Beginning Piano Again In 2023
"Practice isn’t the thing you do once you’re good. It’s the thing you do that makes you good." – Malcolm Gladwell
At the beginning of 2023, I was seriously contemplating ditching my piano. I hadn't really touched it since 2017. I had a compressed ulnar nerve in 2022 which wreaked all kinds of havoc in the pinky and ring finger of my right hand and I was not sure I would ever completely recover all my feeling in those fingers. (I have -- mostly -- I'm currently at 90%.) Neglected piano sheet music was housed beneath my bookshelf in a cabinet, an uncomfortable reminder of the many stops and starts I'd had over the years with piano.
I had always liked the piano, even as a little girl. An aunt, I recall, had an upright piano in her living room. I remember sitting down at the piano bench with legs that didn't yet reach the floor and working out the melody to "Twinkle, Twinkle Little Star."
In high school, a friend of mine had been taking piano lessons since she was a child and she offered to teach me to play. The school that we attended had an auditorium with a grand piano for choir concerts, shows, and student assemblies. So at 16, in the 30 minutes or so before school began, I started learning to play piano. My friend had learned on the Edna Mae Burnam piano lesson books. These books were published in the 1950s and are a rather fascinating piece of modern piano pedagogy history. They had vintage drawings in a similar style to the "Dick & Jane" books that are so famous as reading primers. My parents bought me a Casio 61-key keyboard so that I had an instrument at home to practice on. The keyboard did not have weighted keys which made developing finger strength virtually impossible. But it was still very helpful to have and I pressed on; I was able to learn how to read both staves as well as how to play basic rhythms.

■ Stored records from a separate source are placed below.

-- ==== Sys2Proof/Syntax.lean ====
section
/-!
DEFINITION. The syntax of the Jalaret JL4's step table (spec/opcode_table.json): one constructor
per row. The first 197 are the words of the Saide version 2 instruction set (R317-R362), with the
prefixes that stand before the word folded into the term (R326, R327); the other 110 are the
indivisible steps of the part's other agents, which have no encoding (95_what_each_step_holds.md).
An event row carries what its agent or the outside world brings: a register offset and a value, a
message, a measurement, or the number of the piece of work it belongs to.
-/

namespace Sys2Proof

/-- What a PK 0 prefix brings (R326). `pk0` says whether the prefix stands there at all, because the
length of the instruction depends on it (R370); the MOD bit is carried by the constructor (R348). -/
structure Pfx where
  pk0  : Bool
  mask : BitVec 4
  ty   : BitVec 3
  rm   : BitVec 2
  deriving DecidableEq, Repr

/-- No PK 0 prefix: mask m0, default type, RNE. -/
def Pfx.none : Pfx := { pk0 := false, mask := 0, ty := 0, rm := 0 }

/-- A 9-bit immediate, or the 32-bit one that a PK 1 prefix makes of it (R323). -/
inductive Imm where
  | short (i : BitVec 9)
  | long (h : BitVec 23) (i : BitVec 9)
  deriving DecidableEq, Repr

/-- A branch offset in halfwords: 17 bits, or 40 bits under a PK 1 prefix (R324). -/
inductive Off where
  | short (o : BitVec 17)
  | long (h : BitVec 23) (o : BitVec 17)
  deriving DecidableEq, Repr

/-- The operand fields of an M-format word (R320, R325); `disp` is a PK 1 prefix's displacement. -/
structure MemArg where
  d     : BitVec 8
  a     : BitVec 8
  base  : BitVec 5
  size  : BitVec 2
  scale : Bool
  sx    : Bool
  disp  : Option (BitVec 23)
  deriving DecidableEq, Repr

/-- Why a word is no instruction (R327, R361). -/
inductive BadWord where
  /-- a major, func or aux code that no table assigns, or a PK 2 or PK 3 prefix (R361) -/
  | unassigned
  /-- a reserved bit set, a MOD of 1 without a variant, an odd address register (R361) -/
  | reserved
  /-- a prefix that the word does not accept, or two prefixes of one kind (R327, R349) -/
  | badPrefix
  /-- a prefix directly before `rend`, or last in a run body (R327) -/
  | pfxBeforeRend
  deriving DecidableEq, Repr

/-- The task-ending statuses (R291): those that stop a grid. -/
inductive TaskEnd where
  | leaseMiss | peerLost | memUncorrectable | doubleFault | trapped | killed
  deriving DecidableEq, Repr

/-- What a bring-up finds (R33-R35): the failing measurement slot, if a verification fails, and the
SHA-384 digests measured into slots 0-3, 48 bytes each, and those of the images that firmware loads later, each with the
slot that it extends, counted from slot 4. -/
structure BringUp where
  fail    : Option (BitVec 3)
  digests : List (List (BitVec 8))
  later   : List (BitVec 2 × List (BitVec 8))
  deriving DecidableEq, Repr

/-- A message of a Ruond link after decryption (R22), with the fields of its frame's header that R23 checks it against (R19):
`cls`, `len`, `src` and `dst` are the frame's CLASS, LEN, SRC and DST; `data` holds the data bytes, and `bytes` is BYTES. -/
structure Msg where
  cls    : BitVec 4
  len    : BitVec 5
  code   : BitVec 8
  src    : BitVec 6
  dst    : BitVec 6
  addr   : BitVec 56
  ctx    : BitVec 6
  ropid  : BitVec 6
  part   : BitVec 2
  txn    : BitVec 32
  bytes  : BitVec 16
  status : BitVec 8
  data   : List (BitVec 8)
  deriving DecidableEq, Repr
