-- ==== Sys2Proof/Decode.lean ====
section
/-!
DEFINITION. The decoder and, after it, the encoder of the Saide version 2 instruction stream (R317-R328,
R347-R361). The decoder is total on any bytes: it answers an instruction and its length in
halfwords, or says why the word is none, or that the bytes end too early. Prefix words are folded
into the instruction they stand before (R326, R327).
-/

namespace Sys2Proof

/-- What the decoder answers. -/
inductive Decoded where
  /-- an instruction and its length in halfwords, prefixes and trailer words included -/
  | ok (i : Instr) (len : Nat)
  /-- no instruction (R361), by name -/
  | bad (why : BadWord)
  /-- the bytes end before the instruction does -/
  | truncated
  deriving DecidableEq, Repr

/-- What the prefix words seen so far give (R326): a PK 0 prefix with its MOD bit, a PK 1 prefix. -/
structure Pk where
  pfx  : Pfx
  mod  : Bool
  immh : Option (BitVec 23)
  deriving DecidableEq, Repr

/-- No prefix seen. -/
def Pk.none : Pk := { pfx := Pfx.none, mod := false, immh := .none }

/-- Bits [14:7], the d or C field (R320). -/
def fD (w : BitVec 32) : BitVec 8 := w.extractLsb' 7 8
/-- Bits [22:15], the a field. -/
def fA (w : BitVec 32) : BitVec 8 := w.extractLsb' 15 8
/-- Bits [30:23], the b field of L3 and U3. -/
def fB (w : BitVec 32) : BitVec 8 := w.extractLsb' 23 8
/-- Bit 31, U of L3. -/
def fU (w : BitVec 32) : Bool := w.getLsbD 31
/-- Bits [27:23], func of LX and S. -/
def fF (w : BitVec 32) : BitVec 5 := w.extractLsb' 23 5
/-- Bits [31:28], aux of LX and S. -/
def fX (w : BitVec 32) : BitVec 4 := w.extractLsb' 28 4
/-- Bits [6:1], the major. -/
def fMajor (w : BitVec 32) : BitVec 6 := w.extractLsb' 1 6
/-- The low 4 bits of d: a mask or a tensor record (R322). -/
def dLo (w : BitVec 32) : BitVec 4 := w.extractLsb' 7 4
/-- The low 4 bits of a. -/
def aLo (w : BitVec 32) : BitVec 4 := w.extractLsb' 15 4

/-- The immediate of an LI or UI word, long under a PK 1 prefix (R323). -/
def Pk.imm9 (k : Pk) (w : BitVec 32) : Imm :=
  match k.immh with
  | .none => .short (w.extractLsb' 23 9)
  | .some h => .long h (w.extractLsb' 23 9)

/-- The offset of a B word (R324). -/
def Pk.off (k : Pk) (w : BitVec 32) : Off :=
  match k.immh with
  | .none => .short (w.extractLsb' 15 17)
  | .some h => .long h (w.extractLsb' 15 17)

/-- The operand fields of an M word (R320, R325). -/
def Pk.memArg (k : Pk) (w : BitVec 32) : MemArg :=
  { d := fD w, a := fA w, base := w.extractLsb' 23 5, size := w.extractLsb' 28 2,
    scale := w.getLsbD 30, sx := w.getLsbD 31, disp := k.immh }

/-- Accept `i` under the prefixes seen: `p0` and `p1` say whether the word takes a PK 0 and a PK 1
prefix, `var` which MOD it needs, `zero` that its reserved fields are 0 (R321, R327, R348). -/
def Pk.take (k : Pk) (p0 p1 var zero : Bool) (i : Instr) : Except BadWord Instr :=
  if (k.pfx.pk0 && !p0) || (k.immh.isSome && !p1) then .error .badPrefix
  else if k.mod != var || !zero then .error .reserved
  else if !i.pfxOk then .error .badPrefix
  else if !i.codesOk then .error .reserved
  else .ok i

Eventually, I graduated from the Casio to an old and ridiculously heavy upright piano from 1908. The woman who gave it to me kept her plants on top of it, so, besides its pervasive musty scent, the wooden cabinet had considerable water damage. The piano would not stay properly tuned even after professional tunings twice a year -- but it was an acoustic piano and it was mine. I made my way through the first four Edna Mae Burnam lesson books on that wonderfully indomitable vintage piano. I'd love to hear the stories it could tell about its early turn-of-the century beginnings in a time when ragtime and jazz were booming. While it wasn't the prettiest sounding piano, it did have a surprisingly decent touch and I was finally able to develop some finger strength and to get familiar with the action of weighted keys.
In college I took lessons from a university piano teacher and upgraded out of the 1908 piano to an upright Kawai acoustic that was, thankfully, odorless. This teacher made me count, to my dismay, every rhythm I played -- aloud. I hated it and I'm sure I shot him daggers every time he made me do it. But I did eventually learn how to be much more precise with my rhythms and this really helped with my sight reading accuracy. He got me to a what I would say was an early intermediate level. I was playing Clementi sonatinas and the easier Bach inventions, things like that. This is the period of my life when I played piano the most and progressed the furthest.
After college, I didn't study piano formally any more and I definitely lost, over time, some of the progress that I had made. I've remained in a kind of piano stasis, only picking up an occasional piece here and there. Although we put our hobbies away for a time, they are always waiting quietly in the wings for us for the day when we finally give them the nod to make an entrance again.
I realized that I did not want to give up on piano. It has been a part of my life for 32 years even if I have not nurtured the skill as much as I wish I had. At a rather hectic time of my life, a very busy work schedule and working on my MBA, piano has been a wonderfully stable point. I started playing again on February 25th, 2023 and I have not missed a day of practice. It's become habit -- a habit I am going to strive to keep up.
When I play piano, everything else slips away. I have to concentrate so hard on what I'm doing that I can't think about the latest task I'm working on at the office or the appointment I have next week or the to-do list I have for the house. Many people fall into a kind of Zen mode when working on a task that requires deep concentration and attention. It's a nice space to fall into and a much-needed respite from this crazy world when you need a quick reset.
Why this blog? Honestly, I just want to talk about piano. I want a motivational space where I can journal the experience of re-learning piano and keep the momentum going.